Both epilepsy and depression show a disrupted production of adult-born hippocampal granule cells. Epilepsy is associated with increased production - but aberrant integration - of new cells early in the disease and decreased production late in the disease. Aberrant integration of adult-generated cells during the development of epilepsy may impair the ability of the dentate gyrus to prevent excess excitatory activity from reaching hippocampal pyramidal cells, thereby promoting seizures. Long-lasting epileptic seizure stimulate dentate granule cell neurogenesis. These newly born dentate granule cells may result in aberrant connections that result in the hippocampal network plasticity associated with epileptogenesis.

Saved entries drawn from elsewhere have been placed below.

-- ==== Sys2Proof/Machine/RegIf.lean ====
section
/-! DEFINITION. The register interface (chapter 17): reads and writes of the address space, bus errors, the framing of I2C
port A and of the SPI slave (chapter 16, R313-R318), and the votes of R348. -/

namespace Sys2Proof.Machine

open Sys2Proof

/-! Status that follows conditions (R340). -/

/-- RING_INT_STATUS [31:8] (R331). -/
def intConditions (s : State) : Nat :=
  let line := (List.range 8).any fun n => rd s F.LRX_STATUS_LOS n == 1 && lanePowered s (lineOf n)
  let host := allHost.any fun l => rd s F.HSL_STATUS_LOS l.num == 1 && lanePowered s l
  let notUp := (List.range 8).any fun p => rdE s F.PCS_PORT_CTRL_ADMIN_UP p == 1 && linkState s p != 4
  let sd := (List.range 8).any fun p => rd s F.FEC_STATUS_TX_SD p == 1 || rd s F.FEC_STATUS_RX_SD p == 1
  b2n ((List.range 7).any (below s)) * 2 ^ 8 + rd s F.THERM_STATUS_WARN * 2 ^ 9 + b2n line * 2 ^ 10 + b2n host * 2 ^ 11 +
    b2n notUp * 2 ^ 12 + b2n sd * 2 ^ 13 + rd s F.LOOP_ENGINE_STATUS_FAULT * 2 ^ 14 +
    b2n (freeContexts s == 0) * 2 ^ 15 + b2n ((List.range 32).any fun c => rd s F.BDAC_CEIL_c_CEIL_HIT c == 1) * 2 ^ 16

/-- RING_INT_STATUS. -/
def intStatus (s : State) : Nat :=
  intConditions s + b2n (rd s F.RING_STATUS_EVT_LOST != 0) * 4 + b2n (evtFill s != 0) * 2 + b2n (cplFill s != 0)

/-- INT_N is asserted (R331). -/
def intAsserted (s : State) : Bool :=
  pinsDriven s && (cplFill s != 0 || evtFill s != 0 || intConditions s &&& (rd s F.RING_INT_EN_MASK * 2 ^ 8) != 0)

/-- Words of a bank that read as poisoned. -/
def poisonedCount (s : State) (k : Nat) : Nat := ((bankOf s k).poison.filter (isPoisoned s k)).length

/-- MEM_BANK_STATUS_k. -/
def bankStatus (s : State) (k : Nat) : Nat :=
  let n := (bankOf s k).remaps.length
  n * 2 ^ 24 + b2n (decide (8 ≤ n)) * 2 ^ 16 + min 65535 (poisonedCount s k)

/-- PB_SECTION_k. -/
def sectionStatus (s : State) (k : Nat) : Nat :=
  match vGet s.book.sections k none with
  | some x => 2 ^ 31 + x.trigger * 2 ^ 27 + x.markerSeq
  | none => 0

/-- FLOW_STATUS. -/
def flowStatus (s : State) : Nat :=
  b2n (freeContexts s == 0) * 2 ^ 31 + b2n s.obs.imageLocked * 2 ^ 30 + b2n (imageValid s) * 2 ^ 29 + freeContexts s

/-- FLOW_IMAGE. -/
def flowImageStatus (s : State) : Nat :=
  match s.obs.image with
  | some x => if imageValid s then x.seq.toNat * 2 ^ 16 + x.records.length else 0
  | none => 0

/-- SNAP_STATUS. -/
def snapStatus (s : State) : Nat :=
  s.obs.seq.toNat * 2 ^ 16 + b2n (vGet s.obs.full 1 false) * 8 + b2n (vGet s.obs.full 0 false) * 4 +
    b2n (bankCopying s 0 || bankCopying s 1) * 2 + s.obs.lastBank

/-- SEC_OTP_STATUS. -/
def otpStatus (o : Otp) : Nat :=
  b2n o.scorched * 2 ^ 14 + b2n o.owner.isSome * 2 ^ 13 + o.slotProg * 2 ^ 11 + o.slotRevoked * 2 ^ 9 + o.rollback

/-- SEC_ALARM_STATUS. -/
def alarmStatus (s : State) : Nat :=
  rd s F.SEC_ALARM_STATUS_AUTH_FAILS * 2 ^ 24 + rd s F.SEC_ALARM_STATUS_SOURCES * 2 ^ 16 +
    rd s F.SEC_ALARM_STATUS_IN_FORCE * 2 ^ 8 + b2n (s.sec.zeroized || decide (3 ≤ s.sec.otp.life)) * 4 +
    b2n s.sec.locked * 2 + b2n (alarmAsserted s)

Patients suffering from Alzheimer's have shorter granule cell dendrites. Furthermore, the dendrites were less branched and had fewer spines than those in patients not suffering with Alzheimer's. However, granule cell dendrites are not an essential component of senile plaques and these plaques have no direct effect on granule cells in the dentate gyrus. The specific neurofibrillary changes of dentate granule cells occur in patients suffering from Alzheimer's, Lewy body variant and progressive supranuclear palsy.